In 1979 women accounted for 9% of the science and engineering work force; in 1988 that increased to 16%. However women are 45% of the total work force.
- National Science Board

In the last 15 years, many things have changed with regard to girls and math. While boys still outnumber girls in upper-level math, girls are no longer uncommon. And while women are not entering careers that need math in numbers equal to men, neither are women a rarity in these fields. At all levels there has been increased awareness of the underrepresentation of women in math, science, and engineering and what this could mean for the country, as well as for individual women. Calling it an issue of "paramount concern," former National Science Foundation director Erich Block urged Americans to look to under represented minorities and women to meet the growing demand for scientists and engineers in the United States.1

Society's perception of women and math is changing, albeit slowly. Television scenes of mothers telling children to wait for their father for help with math because the mothers were "never any good at math" are being matched by scenes such as the November 1990 "Evening Shade" where the father tells his daughter to wait until her mother gets home to help with math homework because the mother is so much better in math. Even in the movies, women who can't balance their checkbooks are being replaced by women such as the wife in Presumed Innocent who had a Ph.D. in math and a husband who had loved her helping him through algebra. Of course, she was the murderer, but...
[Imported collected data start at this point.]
-- ==== Sys2Proof/Tests/Witnesses.lean ====
section
/-! SUPPORT. For each statement with hypotheses, a concrete state and operands that meet all of them together, clause by
clause at the ends of their ranges. -/

namespace Sys2Proof.Tests

open Sys2Proof Sys2Proof.Machine

/-! ### States the witnesses share -/

/-- The part with this write in progress. -/
def busy (m : StoreMode) (op : OpState) : State := { at' op with store := { (at' op).store with mode := m } }

/-- The part with this clock setting. -/
def clockAt (dh cycle slot : Nat) (timer : SlotTimer) (due : Bool) : State :=
  { at' .onAir with
    clock := { isSet := true, dh := dh, cycle := cycle, slot := slot, endOfCount := false, timer := timer, tickDue := due } }

/-- A burst of slot 57 with these entries. -/
def burstOf (es : List Entry) : Burst where
  slot := 57
  cycle := 5
  dh := 120000
  targetCycle := 7200005
  hold := false
  district := 3306
  entries := es
  encoded := []

/-- An entry for a kit as `kitOf` has it. -/
def entryOf (k : Nat) (issue : Issue) (audit : Bool) : Entry where
  kit := k
  issue := issue
  horizon := 120500
  slot := 57
  held := false
  audit := audit
  code := 0x11223344

/-- A roll of slot 57 with kit 95 at position 1. -/
def rollOf95 (id : Nat) : Roll where
  id := id
  slot := 57
  cycle := 7200005
  hold := false
  windowEnded := false
  positions := [{ kit := 95, issue := 702, outcome := .pendingSend, sends := 1, answered := false }]

/-- The part ON AIR with this burst READY, its clock at the end of slot 56's reply window, and these rolls open. -/
def readyWith (es : List Entry) (rolls : List Roll) (s : State) : State :=
  { s with
    clock := { s.clock with slot := 57, timer := .boundary }
    builder := { s.builder with ready := some (burstOf es), rolls := rolls } }

/-- The part at the end of a reply window, with kit 95 as this record, roll 4 open and these frames in the FIFO. -/
def closing95 (r : KitRec) (fifo : List Frame) : State :=
  let s := (at' .onAir).holding 95 r
  { s with
    clock := { s.clock with slot := 57, timer := .reply 6 }
    builder := { s.builder with rolls := [rollOf95 4] }
    framer := { s.framer with fifo := fifo } }

/-- The part with this frame in the FIFO, and roll 4 with kit 95 open. -/
def frameWaits (f : Frame) (r : KitRec) (op : OpState) : State :=
  let s := (at' op).holding 95 r
  { s with
    settings := { s.settings with tamperMark := 2, autoHold := true }
    builder := { s.builder with rolls := [rollOf95 4] }
    framer := { s.framer with fifo := [f] } }

/-- The frame of kit 95 at position 1 of roll 4. -/
def frame95 (issue : Issue) (status : Byte) : Frame where
  bytes := frameOf 95 issue status
  slot := 57
  cycle := 7200005
  position := 1
  roll := some 4

/-- The part with the framer in this mode. -/
def framing (m : WindowMode) (fifo : List Frame) : State :=
  { at' .onAir with framer :=
      { armed := none, fifo := fifo
        window := some { slot := 57, cycle := 7200005, roll := some 4, sub := 2, mode := m } } }

theorem listsFollow_at (op : OpState) : (at' op).listsFollow := fun slot => by
  simp [State.list, at', State.reset, lookupAt, State.kit, Kit.requiredSlots]

/-! ### Steps, power, time -/

theorem witness_StepCarriesOutTheFront :
    ({ State.reset with pending := [.hourTick, .burstComplete] } : State).pending = .hourTick :: [.burstComplete] ∧
      State.reset.pending = [] := by decide

theorem witness_EntryToLoadingResetsEveryBlock :
    (let s : State := { at' .onAir with pins := { State.reset.pins with resetPin := true } }
     s.pins.power = true ∧ s.pins.resetPin = true) ∧
    (let s := at' .closing
     s.pins.power = true ∧ s.pins.resetPin = false ∧ s.link.op = .closing ∧ s.store.queue = [] ∧ s.store.mode = .idle ∧
       s.builder.onAir = none ∧ s.framer.window = none ∧ s.framer.fifo = [] ∧ s.builder.rolls = [] ∧ s.walk = none) ∧
    (let r : Reply := { replyTo .reset 1 .ok [] with entersLoading := true }
     let s : State := { at' .faulted with link := { (at' .faulted).link with replies := [r] } }
     s.pins.power = true ∧ s.pins.resetPin = false ∧ s.link.op = .faulted ∧ s.link.replies = r :: [] ∧
       r.entersLoading = true) := by decide

theorem witness_ResetPinAndPowerLossCutWhatIsInFlight :
    (let image := List.replicate 19 (0x22 : Byte)
     (busy (.writing 4095 image 3) .onAir).store.mode = .writing 4095 image 3 ∧ image.length = 19) ∧
    (let image := List.replicate 64 (0x22 : Byte)
     (busy (.saving image 1) .standby).store.mode = .saving image 1 ∧ image.length = 64) ∧
    ((∀ k image n, (at' .onAir).store.mode ≠ .writing k image n) ∧ ∀ image n, (at' .onAir).store.mode ≠ .saving image n) := by
  refine ⟨by decide, by decide, ?_, ?_⟩ <;> intros <;> exact StoreMode.noConfusion

theorem witness_StoppedReferenceHoldsEveryTiming :
    ({ at' .onAir with pins := { State.reset.pins with refStopped := true } } : State).pins.refStopped = true := rfl

/-- The clock at the ends of its ranges; and the roll of kit 95, alone and with a last missed reply to charge. -/
theorem witness_ReplyWindowEndAndHourTickMoveTheClock :
    (∀ s ∈ [clockAt 120000 5 118 (.reply 6) false, clockAt 120000 58 119 (.reply 6) false,
        clockAt 120000 59 119 (.reply 6) false, clockAt 120000 5 57 .early false],
      s.timed = true ∧ s.clock.tickDue = false) ∧
    (∀ missed ∈ [1, 2, 14, 15],
      let s := closing95 { kitOf 702 120500 with missed := missed, sends := 4 } []
      s.timed = true ∧ s.clock.timer ≠ .early ∧ s.builder.rolls = [rollOf95 4] ∧
        (∀ f ∈ s.framer.fifo, f.roll ≠ some (rollOf95 4).id) ∧ ((rollOf95 4).positions.map Position.kit).Nodup ∧
        s.link.notices.length + 2 ≤ 32 ∧ s.tablesCanonical = true) ∧
    (∀ dh ∈ [16777214, 16777215],
      let s := clockAt dh 59 119 .boundary true
      s.timed = true ∧ s.clock.tickDue = true ∧ s.clock.slot = 119 ∧ s.clock.cycle = 59) := by decide +kernel
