-- ==== Sys2Proof/Laws/State.lean ====
section
/-! SUPPORT. What each named update of the state does to each field, and to what a register reads as. -/

namespace Sys2Proof.Machine

variable (s : State)

/-! ### setV -/

@[simp] theorem State.setV_v (x : RegIdx) (b : Byte) : (s.setV x b).v = s.v.set x.val b := rfl
@[simp] theorem State.setV_i (x : RegIdx) (b : Byte) : (s.setV x b).i = s.i := rfl
@[simp] theorem State.setV_pc (x : RegIdx) (b : Byte) : (s.setV x b).pc = s.pc := rfl
@[simp] theorem State.setV_dt (x : RegIdx) (b : Byte) : (s.setV x b).dt = s.dt := rfl
@[simp] theorem State.setV_st (x : RegIdx) (b : Byte) : (s.setV x b).st = s.st := rfl
@[simp] theorem State.setV_stk (x : RegIdx) (b : Byte) : (s.setV x b).stk = s.stk := rfl
@[simp] theorem State.setV_fb (x : RegIdx) (b : Byte) : (s.setV x b).fb = s.fb := rfl
@[simp] theorem State.setV_mem (x : RegIdx) (b : Byte) : (s.setV x b).mem = s.mem := rfl
@[simp] theorem State.setV_stop (x : RegIdx) (b : Byte) : (s.setV x b).stop = s.stop := rfl
@[simp] theorem State.setV_presents (x : RegIdx) (b : Byte) : (s.setV x b).presents = s.presents := rfl
@[simp] theorem State.setV_oracleIx (x : RegIdx) (b : Byte) : (s.setV x b).oracleIx = s.oracleIx := rfl

/-! ### setRegs -/

@[simp] theorem State.setRegs_v (w : Vector Byte 16) : (s.setRegs w).v = w := rfl
@[simp] theorem State.setRegs_i (w : Vector Byte 16) : (s.setRegs w).i = s.i := rfl
@[simp] theorem State.setRegs_pc (w : Vector Byte 16) : (s.setRegs w).pc = s.pc := rfl
@[simp] theorem State.setRegs_dt (w : Vector Byte 16) : (s.setRegs w).dt = s.dt := rfl
@[simp] theorem State.setRegs_st (w : Vector Byte 16) : (s.setRegs w).st = s.st := rfl
@[simp] theorem State.setRegs_stk (w : Vector Byte 16) : (s.setRegs w).stk = s.stk := rfl
@[simp] theorem State.setRegs_fb (w : Vector Byte 16) : (s.setRegs w).fb = s.fb := rfl
@[simp] theorem State.setRegs_mem (w : Vector Byte 16) : (s.setRegs w).mem = s.mem := rfl
@[simp] theorem State.setRegs_stop (w : Vector Byte 16) : (s.setRegs w).stop = s.stop := rfl
@[simp] theorem State.setRegs_presents (w : Vector Byte 16) : (s.setRegs w).presents = s.presents := rfl
@[simp] theorem State.setRegs_oracleIx (w : Vector Byte 16) : (s.setRegs w).oracleIx = s.oracleIx := rfl

/-! ### setI -/

@[simp] theorem State.setI_v (a : Addr) : (s.setI a).v = s.v := rfl
@[simp] theorem State.setI_i (a : Addr) : (s.setI a).i = a := rfl
@[simp] theorem State.setI_pc (a : Addr) : (s.setI a).pc = s.pc := rfl
@[simp] theorem State.setI_dt (a : Addr) : (s.setI a).dt = s.dt := rfl
@[simp] theorem State.setI_st (a : Addr) : (s.setI a).st = s.st := rfl
@[simp] theorem State.setI_stk (a : Addr) : (s.setI a).stk = s.stk := rfl
@[simp] theorem State.setI_fb (a : Addr) : (s.setI a).fb = s.fb := rfl
@[simp] theorem State.setI_mem (a : Addr) : (s.setI a).mem = s.mem := rfl
@[simp] theorem State.setI_stop (a : Addr) : (s.setI a).stop = s.stop := rfl
@[simp] theorem State.setI_presents (a : Addr) : (s.setI a).presents = s.presents := rfl
@[simp] theorem State.setI_oracleIx (a : Addr) : (s.setI a).oracleIx = s.oracleIx := rfl
@[simp] theorem State.setI_reg (a : Addr) (r : RegIdx) : (s.setI a).reg r = s.reg r := rfl

/-! ### setPc -/

@[simp] theorem State.setPc_v (a : Addr) : (s.setPc a).v = s.v := rfl
@[simp] theorem State.setPc_i (a : Addr) : (s.setPc a).i = s.i := rfl
@[simp] theorem State.setPc_pc (a : Addr) : (s.setPc a).pc = a := rfl
@[simp] theorem State.setPc_dt (a : Addr) : (s.setPc a).dt = s.dt := rfl
@[simp] theorem State.setPc_st (a : Addr) : (s.setPc a).st = s.st := rfl
@[simp] theorem State.setPc_stk (a : Addr) : (s.setPc a).stk = s.stk := rfl
@[simp] theorem State.setPc_fb (a : Addr) : (s.setPc a).fb = s.fb := rfl
@[simp] theorem State.setPc_mem (a : Addr) : (s.setPc a).mem = s.mem := rfl
@[simp] theorem State.setPc_stop (a : Addr) : (s.setPc a).stop = s.stop := rfl
@[simp] theorem State.setPc_presents (a : Addr) : (s.setPc a).presents = s.presents := rfl
@[simp] theorem State.setPc_oracleIx (a : Addr) : (s.setPc a).oracleIx = s.oracleIx := rfl
@[simp] theorem State.setPc_reg (a : Addr) (r : RegIdx) : (s.setPc a).reg r = s.reg r := rfl

/-! ### setDT -/

@[simp] theorem State.setDT_v (b : Byte) : (s.setDT b).v = s.v := rfl
@[simp] theorem State.setDT_i (b : Byte) : (s.setDT b).i = s.i := rfl
@[simp] theorem State.setDT_pc (b : Byte) : (s.setDT b).pc = s.pc := rfl
@[simp] theorem State.setDT_dt (b : Byte) : (s.setDT b).dt = b := rfl
@[simp] theorem State.setDT_st (b : Byte) : (s.setDT b).st = s.st := rfl
@[simp] theorem State.setDT_stk (b : Byte) : (s.setDT b).stk = s.stk := rfl
@[simp] theorem State.setDT_fb (b : Byte) : (s.setDT b).fb = s.fb := rfl
@[simp] theorem State.setDT_mem (b : Byte) : (s.setDT b).mem = s.mem := rfl
@[simp] theorem State.setDT_stop (b : Byte) : (s.setDT b).stop = s.stop := rfl
@[simp] theorem State.setDT_presents (b : Byte) : (s.setDT b).presents = s.presents := rfl
@[simp] theorem State.setDT_oracleIx (b : Byte) : (s.setDT b).oracleIx = s.oracleIx := rfl
@[simp] theorem State.setDT_reg (b : Byte) (r : RegIdx) : (s.setDT b).reg r = s.reg r := rfl

/-! ### setST -/

@[simp] theorem State.setST_v (b : Byte) : (s.setST b).v = s.v := rfl
@[simp] theorem State.setST_i (b : Byte) : (s.setST b).i = s.i := rfl
@[simp] theorem State.setST_pc (b : Byte) : (s.setST b).pc = s.pc := rfl
@[simp] theorem State.setST_dt (b : Byte) : (s.setST b).dt = s.dt := rfl
@[simp] theorem State.setST_st (b : Byte) : (s.setST b).st = b := rfl
@[simp] theorem State.setST_stk (b : Byte) : (s.setST b).stk = s.stk := rfl
@[simp] theorem State.setST_fb (b : Byte) : (s.setST b).fb = s.fb := rfl
@[simp] theorem State.setST_mem (b : Byte) : (s.setST b).mem = s.mem := rfl
@[simp] theorem State.setST_stop (b : Byte) : (s.setST b).stop = s.stop := rfl
@[simp] theorem State.setST_presents (b : Byte) : (s.setST b).presents = s.presents := rfl
@[simp] theorem State.setST_oracleIx (b : Byte) : (s.setST b).oracleIx = s.oracleIx := rfl
@[simp] theorem State.setST_reg (b : Byte) (r : RegIdx) : (s.setST b).reg r = s.reg r := rfl

/-! ### setStk -/

@[simp] theorem State.setStk_v (k : CallStack) : (s.setStk k).v = s.v := rfl
@[simp] theorem State.setStk_i (k : CallStack) : (s.setStk k).i = s.i := rfl
@[simp] theorem State.setStk_pc (k : CallStack) : (s.setStk k).pc = s.pc := rfl
@[simp] theorem State.setStk_dt (k : CallStack) : (s.setStk k).dt = s.dt := rfl
@[simp] theorem State.setStk_st (k : CallStack) : (s.setStk k).st = s.st := rfl
@[simp] theorem State.setStk_stk (k : CallStack) : (s.setStk k).stk = k := rfl
@[simp] theorem State.setStk_fb (k : CallStack) : (s.setStk k).fb = s.fb := rfl
@[simp] theorem State.setStk_mem (k : CallStack) : (s.setStk k).mem = s.mem := rfl
@[simp] theorem State.setStk_stop (k : CallStack) : (s.setStk k).stop = s.stop := rfl
@[simp] theorem State.setStk_presents (k : CallStack) : (s.setStk k).presents = s.presents := rfl
@[simp] theorem State.setStk_oracleIx (k : CallStack) : (s.setStk k).oracleIx = s.oracleIx := rfl
@[simp] theorem State.setStk_reg (k : CallStack) (r : RegIdx) : (s.setStk k).reg r = s.reg r := rfl

/-! ### setFB -/

@[simp] theorem State.setFB_v (f : Framebuffer) : (s.setFB f).v = s.v := rfl
@[simp] theorem State.setFB_i (f : Framebuffer) : (s.setFB f).i = s.i := rfl
@[simp] theorem State.setFB_pc (f : Framebuffer) : (s.setFB f).pc = s.pc := rfl
@[simp] theorem State.setFB_dt (f : Framebuffer) : (s.setFB f).dt = s.dt := rfl
@[simp] theorem State.setFB_st (f : Framebuffer) : (s.setFB f).st = s.st := rfl
@[simp] theorem State.setFB_stk (f : Framebuffer) : (s.setFB f).stk = s.stk := rfl
@[simp] theorem State.setFB_fb (f : Framebuffer) : (s.setFB f).fb = f := rfl
@[simp] theorem State.setFB_mem (f : Framebuffer) : (s.setFB f).mem = s.mem := rfl
@[simp] theorem State.setFB_stop (f : Framebuffer) : (s.setFB f).stop = s.stop := rfl
@[simp] theorem State.setFB_presents (f : Framebuffer) : (s.setFB f).presents = s.presents := rfl
@[simp] theorem State.setFB_oracleIx (f : Framebuffer) : (s.setFB f).oracleIx = s.oracleIx := rfl
@[simp] theorem State.setFB_reg (f : Framebuffer) (r : RegIdx) : (s.setFB f).reg r = s.reg r := rfl

/-! ### setMem -/

@[simp] theorem State.setMem_v (m : Memory) : (s.setMem m).v = s.v := rfl
@[simp] theorem State.setMem_i (m : Memory) : (s.setMem m).i = s.i := rfl
@[simp] theorem State.setMem_pc (m : Memory) : (s.setMem m).pc = s.pc := rfl
@[simp] theorem State.setMem_dt (m : Memory) : (s.setMem m).dt = s.dt := rfl
@[simp] theorem State.setMem_st (m : Memory) : (s.setMem m).st = s.st := rfl
@[simp] theorem State.setMem_stk (m : Memory) : (s.setMem m).stk = s.stk := rfl
@[simp] theorem State.setMem_fb (m : Memory) : (s.setMem m).fb = s.fb := rfl
@[simp] theorem State.setMem_mem (m : Memory) : (s.setMem m).mem = m := rfl
@[simp] theorem State.setMem_stop (m : Memory) : (s.setMem m).stop = s.stop := rfl
@[simp] theorem State.setMem_presents (m : Memory) : (s.setMem m).presents = s.presents := rfl
@[simp] theorem State.setMem_oracleIx (m : Memory) : (s.setMem m).oracleIx = s.oracleIx := rfl
@[simp] theorem State.setMem_reg (m : Memory) (r : RegIdx) : (s.setMem m).reg r = s.reg r := rfl

/-! ### latch -/

@[simp] theorem State.latch_v (r : StopRecord) : (s.latch r).v = s.v := rfl
@[simp] theorem State.latch_i (r : StopRecord) : (s.latch r).i = s.i := rfl
@[simp] theorem State.latch_pc (r : StopRecord) : (s.latch r).pc = s.pc := rfl
@[simp] theorem State.latch_dt (r : StopRecord) : (s.latch r).dt = s.dt := rfl
@[simp] theorem State.latch_st (r : StopRecord) : (s.latch r).st = s.st := rfl
@[simp] theorem State.latch_stk (r : StopRecord) : (s.latch r).stk = s.stk := rfl
@[simp] theorem State.latch_fb (r : StopRecord) : (s.latch r).fb = s.fb := rfl
@[simp] theorem State.latch_mem (r : StopRecord) : (s.latch r).mem = s.mem := rfl
@[simp] theorem State.latch_stop (r : StopRecord) : (s.latch r).stop = some r := rfl
@[simp] theorem State.latch_presents (r : StopRecord) : (s.latch r).presents = s.presents := rfl
@[simp] theorem State.latch_oracleIx (r : StopRecord) : (s.latch r).oracleIx = s.oracleIx := rfl
@[simp] theorem State.latch_reg (r : StopRecord) (x : RegIdx) : (s.latch r).reg x = s.reg x := rfl

/-! ### present -/

@[simp] theorem State.present_v : (s.present).v = s.v := rfl
@[simp] theorem State.present_i : (s.present).i = s.i := rfl
@[simp] theorem State.present_pc : (s.present).pc = s.pc := rfl
@[simp] theorem State.present_dt : (s.present).dt = s.dt := rfl
@[simp] theorem State.present_st : (s.present).st = s.st := rfl
@[simp] theorem State.present_stk : (s.present).stk = s.stk := rfl
@[simp] theorem State.present_fb : (s.present).fb = s.fb := rfl
@[simp] theorem State.present_mem : (s.present).mem = s.mem := rfl
@[simp] theorem State.present_stop : (s.present).stop = s.stop := rfl
@[simp] theorem State.present_presents : (s.present).presents = s.presents ++ [s.fb] := rfl
@[simp] theorem State.present_oracleIx : (s.present).oracleIx = s.oracleIx := rfl
@[simp] theorem State.present_reg (r : RegIdx) : (s.present).reg r = s.reg r := rfl

/-! ### nextAnswer -/

@[simp] theorem State.nextAnswer_v : (s.nextAnswer).v = s.v := rfl
@[simp] theorem State.nextAnswer_i : (s.nextAnswer).i = s.i := rfl
@[simp] theorem State.nextAnswer_pc : (s.nextAnswer).pc = s.pc := rfl
@[simp] theorem State.nextAnswer_dt : (s.nextAnswer).dt = s.dt := rfl
@[simp] theorem State.nextAnswer_st : (s.nextAnswer).st = s.st := rfl
@[simp] theorem State.nextAnswer_stk : (s.nextAnswer).stk = s.stk := rfl
@[simp] theorem State.nextAnswer_fb : (s.nextAnswer).fb = s.fb := rfl
@[simp] theorem State.nextAnswer_mem : (s.nextAnswer).mem = s.mem := rfl
@[simp] theorem State.nextAnswer_stop : (s.nextAnswer).stop = s.stop := rfl
@[simp] theorem State.nextAnswer_presents : (s.nextAnswer).presents = s.presents := rfl
@[simp] theorem State.nextAnswer_oracleIx : (s.nextAnswer).oracleIx = s.oracleIx + 1 := rfl
@[simp] theorem State.nextAnswer_reg (r : RegIdx) : (s.nextAnswer).reg r = s.reg r := rfl

/-! ### reading a register after a write -/

@[simp] theorem State.setV_reg_self (x : RegIdx) (b : Byte) : (s.setV x b).reg x = b := by
  simp [State.reg]

theorem State.setV_reg_ne {x r : RegIdx} (b : Byte) (h : r ≠ x) : (s.setV x b).reg r = s.reg r := by
  have : x.val ≠ r.val := fun e => h (Fin.ext e.symm)
  simp [State.reg, this]

theorem State.setV_reg (x r : RegIdx) (b : Byte) : (s.setV x b).reg r = if r = x then b else s.reg r := by
  split
  next h => subst h; exact State.setV_reg_self s r b
  next h => exact State.setV_reg_ne s b h

@[simp] theorem State.setRegs_reg (w : Vector Byte 16) (r : RegIdx) : (s.setRegs w).reg r = w[r.val] := rfl

/-- Result first, flag last: VF ends as the flag (41_alu.md R110). -/
theorem State.setResultAndFlag_reg (x r : RegIdx) (b : Byte) (c : Bool) :
    (s.setResultAndFlag x b c).reg r = if r = vf then flagByte c else if r = x then b else s.reg r := by
  simp only [State.setResultAndFlag, State.setV_reg]

/-! ### skipIf -/

@[simp] theorem State.skipIf_v (c : Bool) : (s.skipIf c).v = s.v := by cases c <;> rfl
@[simp] theorem State.skipIf_i (c : Bool) : (s.skipIf c).i = s.i := by cases c <;> rfl
@[simp] theorem State.skipIf_pc (c : Bool) : (s.skipIf c).pc = if c then s.pc + 2 else s.pc := by cases c <;> rfl
@[simp] theorem State.skipIf_dt (c : Bool) : (s.skipIf c).dt = s.dt := by cases c <;> rfl
@[simp] theorem State.skipIf_st (c : Bool) : (s.skipIf c).st = s.st := by cases c <;> rfl
@[simp] theorem State.skipIf_stk (c : Bool) : (s.skipIf c).stk = s.stk := by cases c <;> rfl
@[simp] theorem State.skipIf_fb (c : Bool) : (s.skipIf c).fb = s.fb := by cases c <;> rfl
@[simp] theorem State.skipIf_mem (c : Bool) : (s.skipIf c).mem = s.mem := by cases c <;> rfl
@[simp] theorem State.skipIf_stop (c : Bool) : (s.skipIf c).stop = s.stop := by cases c <;> rfl
@[simp] theorem State.skipIf_presents (c : Bool) : (s.skipIf c).presents = s.presents := by cases c <;> rfl
@[simp] theorem State.skipIf_oracleIx (c : Bool) : (s.skipIf c).oracleIx = s.oracleIx := by cases c <;> rfl
@[simp] theorem State.skipIf_reg (c : Bool) (r : RegIdx) : (s.skipIf c).reg r = s.reg r := by cases c <;> rfl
During the past few years, there has been an explosion of research on girls and boys and math. Thanks to research, we now know that sex differences in math achievement are small and declining.

Analysis across hundreds of studies has found that in the general population women and girls outperform men and boys by a very small amount. Females score slightly higher in computation, males slightly higher in complex problem solving, and there are no differences in math concepts.

There are no sex differences in problem solving until high school, when differences favoring males occur. Greater male superiority in math achievement shows up in more academically selective populations.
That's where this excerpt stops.